* _EXERCISE DIRECTIONS_
The lines from the start of the listing through the line containing "the caller. -/" should be printed exactly, and no other lines should be printed.
RECORDS FOR THIS EXERCISE START
-- ==== Sys2Proof/Machine/Ops.lean ====
section
/-! DEFINITION. The named operations over the components, from the leaves up (40_bistables.md to 45_memory_controller.md):
each is the transition of one component, called by the meanings and by the components that own it. `raise` is the one
shared fault entry (60_exceptions.md R230, R241); there is no return from a fault (R242). -/

namespace Sys2Proof.Machine

/-! ## Faults and results -/

/-- R230, R241: the operation ends in the fault; it saves nothing, transfers control nowhere and returns no value. -/
def raise {σ : Type} (f : Fault) : Result σ := .fault f

/-- R231: the numbers of the faults. -/
def faultCode : Fault → Nat
  | .selectorOutOfRange _ => 1
  | .addressOutOfRange _ => 2

/-- R231: the recorded value. -/
def faultInfo : Fault → Nat
  | .selectorOutOfRange v => v
  | .addressOutOfRange v => v

/-- R230: go on with what a component answered, or end the operation in its fault. -/
def orRaise {α : Type} (r : Except Fault α) (go : α → State) : Result State :=
  match r with
  | .ok a => .next (go a)
  | .error f => raise f

/-- R14, R277: a read or query returns a value to the caller. -/
def State.returning (s : State) (v : Value) : State := { s with returned := s.returned ++ [v] }

/-! The ten components, each replaced as a whole (R20: an operation writes its own component only). -/

def State.putSrl (s : State) (x : SetResetLatch) : State := { s with srl := x }
def State.putDff (s : State) (x : ClockedSetResetLatch) : State := { s with dff := x }
def State.putSrff (s : State) (x : SRFlipFlop) : State := { s with srff := x }
def State.putTff (s : State) (x : TFlipFlop) : State := { s with tff := x }
def State.putMux (s : State) (x : Multiplexer) : State := { s with mux := x }
def State.putDmx (s : State) (x : Demultiplexer Word) : State := { s with dmx := x }
def State.putCell (s : State) (x : RegisterCell) : State := { s with cell := x }
def State.putBlk (s : State) (x : MemoryBlock) : State := { s with blk := x }
def State.putDrv (s : State) (x : Driver) : State := { s with drv := x }
def State.putCtl (s : State) (x : Controller) : State := { s with ctl := x }
def State.putProgram (s : State) (p : List IssuedRecord) : State := { s with program := p }

/-! ## Bistables (40_bistables.md) -/

/-- R113: store the word immediately. -/
def SetResetLatch.set (w : Word) (x : SetResetLatch) : SetResetLatch := { x with stored := w }

/-- R114: store the zero value. -/
def SetResetLatch.reset (x : SetResetLatch) : SetResetLatch := { x with stored := 0 }

/-- R116: the output, always visible. -/
def SetResetLatch.read (x : SetResetLatch) : Word := x.stored

/-- R117: queue the word; nothing is stored before the qualifying edge. -/
def ClockedSetResetLatch.setData (w : Word) (x : ClockedSetResetLatch) : ClockedSetResetLatch :=
  { x with directInput := w }

/-- R118: the clocked step with the action `stored <- direct_input` (copied, not moved). -/
def ClockedSetResetLatch.setClock (level : Bit) (x : ClockedSetResetLatch) : ClockedSetResetLatch :=
  clockedStep x.triggerMode x.clockState level
    (fun y => { y with clockState := level })
    (fun y => { y with stored := y.directInput }) x

/-- R119: zero the stored word and the queued input; the clock level is left as it is. -/
def ClockedSetResetLatch.reset (x : ClockedSetResetLatch) : ClockedSetResetLatch :=
  { x with stored := 0, directInput := 0 }

/-- R120: the output, always visible; never the queued input. -/
def ClockedSetResetLatch.read (x : ClockedSetResetLatch) : Word := x.stored

/-- R121: the S input. -/
def SRFlipFlop.setSetQueue (l : Bit) (x : SRFlipFlop) : SRFlipFlop := { x with setQueue := l }

/-- R122: the R input. -/
def SRFlipFlop.setResetQueue (l : Bit) (x : SRFlipFlop) : SRFlipFlop := { x with resetQueue := l }

/-- R123: the clocked step with the resolution table R124; the queued bits persist (R128). -/
def SRFlipFlop.setClock (level : Bit) (x : SRFlipFlop) : SRFlipFlop :=
  clockedStep x.triggerMode x.clockState level
    (fun y => { y with clockState := level })
    (fun y => { y with stored := resolveSR y.resetQueue y.setQueue y.stored }) x

/-- R125: the stored bit. -/
def SRFlipFlop.read (x : SRFlipFlop) : Bit := x.stored

/-- R126: the T input. -/
def TFlipFlop.setInputQueue (l : Bit) (x : TFlipFlop) : TFlipFlop := { x with inputQueue := l }

/-- R127: the clocked step that inverts the stored bit when the T input is true; the T input persists (R128). -/
def TFlipFlop.setClock (level : Bit) (x : TFlipFlop) : TFlipFlop :=
  clockedStep x.triggerMode x.clockState level
    (fun y => { y with clockState := level })
    (fun y => { y with stored := if y.inputQueue then !y.stored else y.stored }) x

/-- R129: the stored bit. -/
def TFlipFlop.read (x : TFlipFlop) : Bit := x.stored

/-! ## Routers (41_routers.md) -/

/-- R25: the construction constant `N`. -/
def Multiplexer.n (m : Multiplexer) : Nat := m.inputs.length

/-- R141, R233: the check every selector and index of a router passes before it is used. -/
def checkSelector (v : Nat) (n : Nat) : Except Fault Unit :=
  if v < n then .ok () else .error (.selectorOutOfRange v)

/-- R140: load input `i`, or fault. -/
def Multiplexer.setInputWord (i : Nat) (w : Word) (m : Multiplexer) : Except Fault Multiplexer :=
  match checkSelector i m.n with
  | .ok _ => .ok { m with inputs := m.inputs.set i w }
  | .error f => .error f

/-- R141: reject an out-of-range selector at the moment of selection, never saturate. -/
def Multiplexer.setSelector (v : Nat) (m : Multiplexer) : Except Fault Multiplexer :=
  match checkSelector v m.n with
  | .ok _ => .ok { m with selector := v }
  | .error f => .error f

/-- R142. -/
def Multiplexer.setChipSelect (l : Bit) (m : Multiplexer) : Multiplexer := { m with cs := l }

/-- R144: 0 if deselected, else the selected input. -/
def Multiplexer.read (m : Multiplexer) : Word := if m.cs then m.inputs[m.selector]?.getD 0 else 0

/-- R145. -/
def Demultiplexer.setInputWord {α : Type} (w : α) (d : Demultiplexer α) : Demultiplexer α := { d with input := w }

/-- R146. -/
def Demultiplexer.setChipSelect {α : Type} (l : Bit) (d : Demultiplexer α) : Demultiplexer α := { d with cs := l }

/-- R147: reject an out-of-range selector at the moment of selection. -/
def Demultiplexer.setSelector {α : Type} (v : Nat) (d : Demultiplexer α) : Except Fault (Demultiplexer α) :=
  match checkSelector v d.n with
  | .ok _ => .ok { d with selector := v }
  | .error f => .error f

/-- R26, R149: output `j` is the input if `j` is the selected output and the chip-select is asserted, else 0. -/
def Demultiplexer.output {α : Type} [OfNat α 0] (d : Demultiplexer α) (j : Nat) : α :=
  if d.cs ∧ j = d.selector then d.input else 0

/-- R149: the index is checked first, so an output that does not exist faults also when deselected (R240). -/
def Demultiplexer.read {α : Type} [OfNat α 0] (j : Nat) (d : Demultiplexer α) : Except Fault α :=
  match checkSelector j d.n with
  | .ok _ => .ok (d.output j)
  | .error f => .error f

/-! ## Register cell (42_register_cell.md) -/

/-- R160. -/
def RegisterCell.setInput (w : Word) (c : RegisterCell) : RegisterCell := { c with queued := w }

/-- R161. -/
def RegisterCell.setChipSelect (l : Bit) (c : RegisterCell) : RegisterCell := { c with cs := l }

/-- R162: by itself it never stores. -/
def RegisterCell.setWriteEnable (l : Bit) (c : RegisterCell) : RegisterCell := { c with we := l }

/-- R163: ignored entirely while the write-enable is false; otherwise the clocked step R111, hard-wired to the rising
edge, with the action `data <- queued`. -/
def RegisterCell.setClock (level : Bit) (c : RegisterCell) : RegisterCell :=
  if c.we then
    clockedStep .risingEdge c.clock level
      (fun d => { d with clock := level })
      (fun d => { d with data := d.queued }) c
  else c

/-- R166: 0 if deselected, else the stored data. -/
def RegisterCell.read (c : RegisterCell) : Word := if c.cs then c.data else 0

/-- R171: a control word reaches a cell as chip-select, then write-enable, then clock (D13). -/
def RegisterCell.applyControl (w : ControlWord) (c : RegisterCell) : RegisterCell :=
  ((c.setChipSelect (controlCs w)).setWriteEnable (controlWe w)).setClock (controlClk w)

/-! ## Memory block (43_memory_block.md) -/

/-- R30: the construction constant `N`. -/
def MemoryBlock.n (b : MemoryBlock) : Nat := b.lines.length

/-- R36: the selected line. -/
def MemoryBlock.sel (b : MemoryBlock) : Option Nat := localLine b.base b.n b.addr

/-- R31, R172: the three selectors follow the selected line and keep their values where there is none; the two
demultiplexers are chip-selected exactly when some line is. -/
def MemoryBlock.pointRouters (b : MemoryBlock) : MemoryBlock :=
  match b.sel with
  | some i =>
    { b with
      controlDemux := { b.controlDemux with selector := i, cs := true }
      writeDemux := { b.writeDemux with selector := i, cs := true }
      readMux := { b.readMux with selector := i } }
  | none =>
    { b with
      controlDemux := { b.controlDemux with cs := false }
      writeDemux := { b.writeDemux with cs := false } }

/-- R172: the packed control word goes through the control demultiplexer to every line; the selected line receives it,
every other line the zeroed word. -/
def MemoryBlock.broadcastControl (b : MemoryBlock) : MemoryBlock :=
  let p := b.pointRouters
  let d := p.controlDemux.setInputWord (pack b.cs b.we b.clk)
  { p with controlDemux := d, lines := b.lines.mapIdx fun i c => c.applyControl (d.output i) }

/-- R173: the data word goes through the write demultiplexer to every line's queued input; the selected line receives it,
every other line 0 (D14). -/
def MemoryBlock.broadcastData (b : MemoryBlock) : MemoryBlock :=
  let p := b.pointRouters
  let d := p.writeDemux.setInputWord b.feed
  { p with writeDemux := d, lines := b.lines.mapIdx fun i c => c.setInput (d.output i) }

/-- R174. -/
def MemoryBlock.setChipSelect (l : Bit) (b : MemoryBlock) : MemoryBlock := { b with cs := l }.broadcastControl

/-- R175. -/
def MemoryBlock.setWriteEnable (l : Bit) (b : MemoryBlock) : MemoryBlock := { b with we := l }.broadcastControl

/-- R176. -/
def MemoryBlock.setClock (l : Bit) (b : MemoryBlock) : MemoryBlock := { b with clk := l }.broadcastControl

/-- R177: any address; the data word is not broadcast again. -/
def MemoryBlock.setAddress (a : Nat) (b : MemoryBlock) : MemoryBlock := { b with addr := a }.broadcastControl

/-- R178. -/
def MemoryBlock.setFeed (w : Word) (b : MemoryBlock) : MemoryBlock := { b with feed := w }.broadcastData

/-- R179: the read multiplexer selects the line, copies every line's output and is chip-selected. -/
def MemoryBlock.refreshReadMux (i : Nat) (b : MemoryBlock) : MemoryBlock :=
  { b with readMux := { inputs := b.lines.map RegisterCell.read, selector := i, cs := true } }

/-- R179: 0 if the block is deselected; a fault if no line is selected; else the selected line's output. The second
component is the block with its routers' hidden copies as R31 says they are whenever an operation has ended: the read
multiplexer's inputs refreshed, and the selectors and chip-selects following the selected line, which changes them only in the
first operation after construction (log entries 7 and 21). -/
def MemoryBlock.readWord (b : MemoryBlock) : Except Fault (Word × MemoryBlock) :=
  if b.cs then
    match b.sel with
    | none => .error (.selectorOutOfRange b.addr)
    | some i => .ok ((b.lines[i]?.getD RegisterCell.construct).read, b.pointRouters.refreshReadMux i)
  else .ok (0, b.pointRouters)

/-! ## Driver (44_memory_driver.md) -/

/-- R10: the block sizes `N_0 .. N_(B-1)`. -/
def Driver.sizes (d : Driver) : List Nat := d.blocks.map MemoryBlock.n

/-- R191: a setter fans out identically to every block. -/
def Driver.fanOut (f : MemoryBlock → MemoryBlock) (d : Driver) : Driver := { d with blocks := d.blocks.map f }

/-- R192. -/
def Driver.setChipSelect (l : Bit) (d : Driver) : Driver := d.fanOut (MemoryBlock.setChipSelect l)

/-- R193. -/
def Driver.setWriteEnable (l : Bit) (d : Driver) : Driver := d.fanOut (MemoryBlock.setWriteEnable l)

/-- R194: the global address, unchanged, goes to every block; it is not decoded here. -/
def Driver.setAddress (a : Nat) (d : Driver) : Driver := { d with addr := a }.fanOut (MemoryBlock.setAddress a)

/-- R195. -/
def Driver.setClock (l : Bit) (d : Driver) : Driver := d.fanOut (MemoryBlock.setClock l)

/-- R198. -/
def Driver.setFeed (w : Word) (d : Driver) : Driver := d.fanOut (MemoryBlock.setFeed w)

/-- R197: the owning block, or the fault. -/
def Driver.determineBlockIndex (a : Nat) (d : Driver) : Except Fault Nat :=
  match owningBlock d.sizes a with
  | some b => .ok b
  | none => .error (.addressOutOfRange a)

/-- R196: only the read is routed, to the single owning block; the decode comes before the block's chip-select test. -/
def Driver.readWord (d : Driver) : Except Fault (Word × Driver) :=
  match d.determineBlockIndex d.addr with
  | .error f => .error f
  | .ok b =>
    match (d.blocks[b]?.getD (MemoryBlock.construct 0 0)).readWord with
    | .error f => .error f
    | .ok (w, block) => .ok (w, { d with blocks := d.blocks.set b block })

/-! ## Memory controller (45_memory_controller.md) -/

/-- R40: the construction constant `core_count`. -/
def Controller.coreCount (k : Controller) : Nat := k.queue.length

/-- R40: the record of the core that has the bus (`focus < core_count` in every state a run reaches, log entry 15). -/
def Controller.focused (k : Controller) : QueueRecord := k.queue[k.focus]?.getD QueueRecord.construct

/-- R214 steps 1 and 2: chip-select, write-enable, address and data of the focused request, then the clock level (D18). -/
def Driver.applyRequest (q : QueueRecord) (level : Bit) (d : Driver) : Driver :=
  ((((d.setChipSelect q.cs).setWriteEnable q.we).setAddress q.addr).setFeed q.feed).setClock level

/-- R214: nothing on a re-assertion; on a rising change the request is applied and the response captured; on a falling
change the request is applied and the focus advances. -/
def Controller.setClock (level : Bit) (k : Controller) : Except Fault Controller :=
  if level = k.clock then .ok k
  else
    let d := k.driver.applyRequest k.focused level
    if level then
      match d.readWord with
      | .error f => .error f
      | .ok (w, d') =>
        .ok { k with
          driver := d'
          queue := k.queue.set k.focus { k.focused with response := w }
          clock := level }
    else .ok { k with driver := d, focus := (k.focus + 1) % k.coreCount, clock := level }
RECORDS FOR THIS EXERCISE END
* _EXERCISE RESPONSE_
-- ==== Sys2Proof/Machine/Ops.lean ====
section
/-! DEFINITION. The named operations over the components, from the leaves up (40_bistables.md to 45_memory_controller.md):
each is the transition of one component, called by the meanings and by the components that own it. `raise` is the one
shared fault entry (60_exceptions.md R230, R241); there is no return from a fault (R242). -/

namespace Sys2Proof.Machine

/-! ## Faults and results -/

/-- R230, R241: the operation ends in the fault; it saves nothing, transfers control nowhere and returns no value. -/
def raise {σ : Type} (f : Fault) : Result σ := .fault f

/-- R231: the numbers of the faults. -/
def faultCode : Fault → Nat
  | .selectorOutOfRange _ => 1
  | .addressOutOfRange _ => 2

/-- R231: the recorded value. -/
def faultInfo : Fault → Nat
  | .selectorOutOfRange v => v
  | .addressOutOfRange v => v

/-- R230: go on with what a component answered, or end the operation in its fault. -/
def orRaise {α : Type} (r : Except Fault α) (go : α → State) : Result State :=
  match r with
  | .ok a => .next (go a)
  | .error f => raise f

/-- R14, R277: a read or query returns a value to the caller. -/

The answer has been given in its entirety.